With the growth in popularity of these two different programming languages, it’s important to make sure applications are effectively using the available CPU capabilities. In response to these demands, Intel VTune Amplifier has extended its profiling capability to both Java- and Python-based applications. Here we explore using Intel VTune Amplifier to gain more understanding about how an application is performing.
What is Intel VTune Amplifier?
Intel VTune Amplifier is a performance and power profiler that can help you discover the specific modules/processes that are taking more CPU time (hotspots). It can also help catch issues at the microarchitectural level (e.g., cache misses, page walks, TLB issues, and others) through a sampling technology with minimal overhead.
Why Application Performance Profiling?
Application performance profiling is necessary to figure out the various code blocks that are consuming more CPU clock cycles. This kind of information can be retrieved by manually inserting timing APIs.
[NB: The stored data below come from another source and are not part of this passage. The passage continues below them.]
-- ==== Sys2Proof/Machine/Operands.lean ====
section
/-! DEFINITION. The operands of a command row: the words of a request (14_command_reference R341, R344, R346), the vertical channels
that exist (01_stack R15, R16, R25). -/
namespace Sys2Proof.Machine

/-- Port numbers 1 to 5 (14_command_reference R350). -/
def Port.num : Port → Nat
  | .pf0 => 1 | .smbus => 2 | .jtag => 3 | .array => 4 | .pf1 => 5

/-- The command port of a PCI Express function (13_lockkeeper R326). -/
def Func.port : Func → Port
  | .pf0 => .pf0 | .pf1 => .pf1

/-- Parameter pi, 0 where the request is shorter. -/
def Req.p (r : Req) (i : Nat) : W32 := r.params.getD i 0

/-- Every bit of the word outside its low `w` bits is 0 (R346). -/
def only (x : W32) (w : Nat) : Bool := decide (x.toNat < 2 ^ w)

/-- LENGTH is out of range or differs from the words received: row 1 of R344. -/
def Req.badLength (r : Req) : Bool :=
  decide (r.length < 2) || decide (1024 < r.length) || decide (r.length ≠ r.params.length + 2)

/-- Who is to have the record of a long operation that a request begins (13_lockkeeper R339). -/
def Req.origin (r : Req) (opcode : Nat) : Origin :=
  { port := r.port, tag := r.tag, opcode := BitVec.ofNat 16 opcode, link := r.link }

/-! ### Vertical channels (01_stack R15, R16, R25) -/

/-- The use of a channel of a column, by its number in its direction (01_stack R16). -/
inductive ColUse where
  | leat | laneSlot | userIo | scrubber | controlRing | reserved
deriving DecidableEq, Repr

/-- The groups of a kind: 16 gateway and 32 service columns, 32 ports, 112 links, 2 relay groups, 64 Headgate groups for each Tier
(01_stack R15, R16, R25). The spec numbers gateway columns from 0 and the ports by Reservoir channel; that service columns follow
the gateway columns as 16 to 47, and that the relay group of the Headgate's traffic is 0, are the model's (DESIGN CHOICE, log entry
150). -/
def VKind.groups : VKind → Nat
  | .column => 48 | .rsvPort => 32 | .weirLink => 112 | .relay => 2 | .headgate => 128

/-- Channels without the spares in a group and direction: 32 of a gateway column and 42 of a service column (R16), half of a port's 72
and of a link's 288, 3,840 downward and 256 upward of the Headgate's relay group (R15, R25), 60 downward and 4 upward of a Headgate
group (R25). The spec does not divide the 288 channels of the other relay group by direction: each direction may use any of
the numbers (DESIGN CHOICE, log entry 150). -/
def VChan.width (v : VChan) : Nat :=
  match v.kind with
  | .column => if v.group.val < 16 then 32 else 42
  | .rsvPort => 36
  | .weirLink => 144
  | .relay => if v.group.val = 0 then (if v.up then 256 else 3840) else 288
  | .headgate => if v.up then 4 else 60

/-- Dies that receive on a channel: 0 Sill, 1 Reservoir with its relay couplers, 2 Tier A, 3 Tier B, 4 Headgate (01_stack R15,
R19). -/
def VChan.receivers (v : VChan) : List Nat :=
  match v.kind, v.up with
  | .column, true => [1, 2]
  | .column, false => [1, 0]
  | .rsvPort, true => [2]
  | .rsvPort, false => [1]
  | .weirLink, true | .relay, true => [3]
  | .weirLink, false | .relay, false => [2]
  | .headgate, true => [4]
  | .headgate, false => [3]

/-- The channel exists (01_stack R15, R16, R25). -/
def VChan.present (v : VChan) : Bool :=
  decide (v.group.val < v.kind.groups) && decide (v.ch.val < v.width) && v.receivers.contains v.die.val

/-- The use of a column's channel: the order of R16's row gives the numbers (DESIGN CHOICE, log entry 150). -/
def VChan.use (v : VChan) : Option ColUse :=
  if v.kind ≠ .column then none
  else if v.group.val < 16 then some .leat
  else if v.ch.val < 18 then some .laneSlot
  else if v.ch.val < 26 then some .userIo
  else if v.ch.val < 34 then some .scrubber
  else if v.ch.val = 34 then some .controlRing
  else some .reserved

/-- A channel of the control ring: in a service column (R16), or among the last 32 of the relay group of scrubber and control
traffic (R15). -/
def VChan.ring (v : VChan) : Bool :=
  v.use = some .controlRing || (v.kind = .relay && v.group.val = 1 && decide (256 ≤ v.ch.val))

end Sys2Proof.Machine
end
But manual inspection and discovering the module that is causing problems takes more time when your project has many modules. Intel VTune Amplifier offers many profilers that can help drill down to the issue.
Intel VTune Amplifier Features
Intel VTune Amplifier has various features that make it intuitive and easy to use. It:
- Uses sampling technology, which has a minimal overhead compared to instrumentation used for profiling.
- Is an easy-to-use profiler with various grouping/filters/caller-callee options, which can help to focus on the problematic code.
- Can provide the information at source level and assembly level.
- Can provide various types of microarchitectural information about the application.
Profiling a Java Application
There are four steps to profiling a Java application:
- Create an Intel VTune Amplifier Project.
- Select the Application/Process to Profile.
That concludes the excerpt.